/-- The camera side of a package channel, beside its STR registers (R110 to R128, R149): its admitted shape, the tag queue, the last row of an
area frame that waits for its FE, the frame units announced to the head, the unit being received and its next row (and those of streams 1 to 3),
flags owed to the next record, frames with a CRC error (R120), the tunnel, stream bytes and flits received and not yet taken, the lane of the bond
whose codeword comes next (R126), whether bytes are discarded up to the next FPO (R120), whether data is accepted (R127), the last trigger fired
for it (frame and line), the frame whose FE came last, completed lines that wait for an earlier one to close (R173), and the triggers counted. -/
structure Chan where
  st      : ChSt := .idle
  first   : Nat := 0
  lanes   : Nat := 0
  trig    : Nat := 0
  area    : Bool := false
  latency : Nat := 0
  gen     : Option Nat := none
  streams : List Stream := []
  slice   : Nat := 0
  tags    : List Tag := []
  held    : Option RawLine := none
  fus     : List FUnit := []
  nextFid : Nat := 0
  fuOpen  : Bool := false
  row     : Nat := 0
  rowFlags : Nat := 0
  nextFlags : Nat := 0
  rows    : List Nat := [0, 0, 0, 0]
  crcs    : List Nat := []
  lsOpen  : Bool := false
  subH1   : Bool := false
  down    : Bool := false
  run     : Nat := 0
  events  : List (Nat × Nat) := []
  tun     : List TunReq := []
  tunTag  : Nat := 0
  rx      : List Seg := []
  turn    : Nat := 0
  resync  : Bool := false
  live    : Bool := false
  rspIn   : List (List Byte) := []
  evIn    : List (List Byte) := []
  lastTrig : Option (Nat × Nat) := none
  lastFe  : Option Nat := none
  ready   : List RawLine := []
  nextSeq : Nat := 0
  deriving DecidableEq, Repr

/-- A channel of an open stream set (R129). -/
structure SetChan where
  ch       : Nat
  lanes    : Nat
  first    : Nat
  trig     : Nat
  area     : Bool
  latency  : Nat
  deadline : Nat
  streams  : List Stream
  gen      : Option Nat
  deriving DecidableEq, Repr

/-- A web source or a replica of one (R130 to R138): the last edge's coordinate in 2^-16 wc and its timestamp in 1/64 ns, its
direction, the edges in the history (0 to 2), the period estimate, the counts, the sampled levels, an armed load (value, AT), a stall. -/
structure Source where
  c      : Int := 0
  te     : Nat := 0
  fwd    : Bool := true
  hist   : Nat := 0
  T      : Nat := 0
  edges  : Nat := 0
  revs   : Nat := 0
  a      : Bool := false
  b      : Bool := false
  z      : Bool := false
  load   : Option (Int × Bool) := none
  stalled : Bool := false
  deriving DecidableEq, Repr

/-- A trigger that has been crossed and waits to fire: its grid index, the coordinate of its tag, its instant (2^-22 ns), coarse, and the
reversals counted by its source. -/
structure Due where
  idx    : Nat
  coord  : Int
  inst   : Nat
  coarse : Bool
  rev    : Nat := 0
  deriving DecidableEq, Repr

/-- A trigger generator beside its registers (R139 to R148): running, stopping at the frame unit's end, isolated, its working grid
(START, M and D with target j = START + floor (j * M / D)) or instants (t0 and period in 2^-32 ns, next index), the next index HOLD may
fire, indices fired ahead of the next edge, triggers fired in this run and in all, the last line number, the frame number, the last instant, a pending ARM and whether it
applies at the next frame-unit start, the crossed and the armed triggers, the admitted rate, the last trigger's tag, and the dies on which its
replica is isolated (R151). -/
structure Gen where
  running  : Bool := false
  stopFu   : Bool := false
  isolated : Bool := false
  start    : Int := 0
  gm       : Nat := 65536
  gd       : Nat := 1
  t0       : Nat := 0
  per      : Nat := 0
  k        : Nat := 0
  hi       : Nat := 0
  pre      : List Nat := []
  n        : Nat := 0
  total    : Nat := 0
  line     : Nat := 0
  frame    : Option Nat := none
  lastT    : Option Nat := none
  armPend  : Bool := false
  armNext  : Bool := false
  due      : List Due := []
  maxRate  : Nat := 0
  tag      : Tag := {}
  cut      : List Nat := []
  deriving DecidableEq, Repr

/-- A correction and colour context as a line uses it (R153 to R187): the fields of its COR and DMS registers, its tables, and the first
of the open values that stand for entries of a table that was never loaded (log entry 50). -/
structure CorSet where
  bitsN    : Nat := 8
  cfa      : Nat := 0
  gainMode : Nat := 0
  ddEn     : Bool := false
  sdEn     : Bool := false
  colEn    : Bool := false
  trkEn    : Bool := false
  trkShift : Nat := 0
  width    : Nat := 0
  height   : Nat := 0
  obFirst  : Nat := 0
  obLog2   : Nat := 0
  ped      : Nat := 0
  seedB    : Nat := 0
  seedN    : Nat := 0
  k        : Nat := 0
  ddShift  : Nat := 0
  tmin     : Nat := 0
  recipW   : Nat := 0
  invX     : Nat := 0
  invY     : Nat := 0
  mode     : Nat := 0
  ref      : Nat := 0
  seg      : List Nat := []
  taps     : Nat := 0
  nearest  : Bool := false
  edgeT    : Nat := 0
  off      : List Int := []
  depth    : Nat := 0
  cols     : List Int := []
  gains    : List Nat := []
  defs     : List Nat := []
  openAt   : Nat := 0
  deriving DecidableEq, Repr

/-- A channel's line inside its correction slice: the raw line, the context it uses, the values after each stage that has run, its
optical-black mean, its D, its counts (static replaced, unrepaired, hot, cold), the tracker state after it, the noise state it is seeded with, tested
with, and leaves (R158, R159, R163), and whether it has been released or has failed a check. -/
structure PLine where
  raw   : RawLine
  set   : CorSet
  blk   : List Nat := []
  dyn   : Option (List Nat) := none
  shd   : List Nat := []
  mean  : Nat := 0
  dval  : Nat := 0
  defects : List Nat := [0, 0, 0, 0]
  b     : Nat := 0
  seed  : Option Nat := none
  nIn   : Nat := 0
  n     : Nat := 0
  crc   : Bool := false
  released : Bool := false
  tried : Bool := false
  deriving DecidableEq, Repr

____________________

WHAT YOU NEED TO DO
Of the entries listed above, reproduce only the lines starting at the line containing "stalled : Bool := false" and ending at the line containing "coarse : Bool". Include both, exactly as they stand.

REPLY TO THE TASK
  stalled : Bool := false
  deriving DecidableEq, Repr

/-- A trigger that has been crossed and waits to fire: its grid index, the coordinate of its tag, its instant (2^-22 ns), coarse, and the
reversals counted by its source. -/
structure Due where
  idx    : Nat
  coord  : Int
  inst   : Nat
  coarse : Bool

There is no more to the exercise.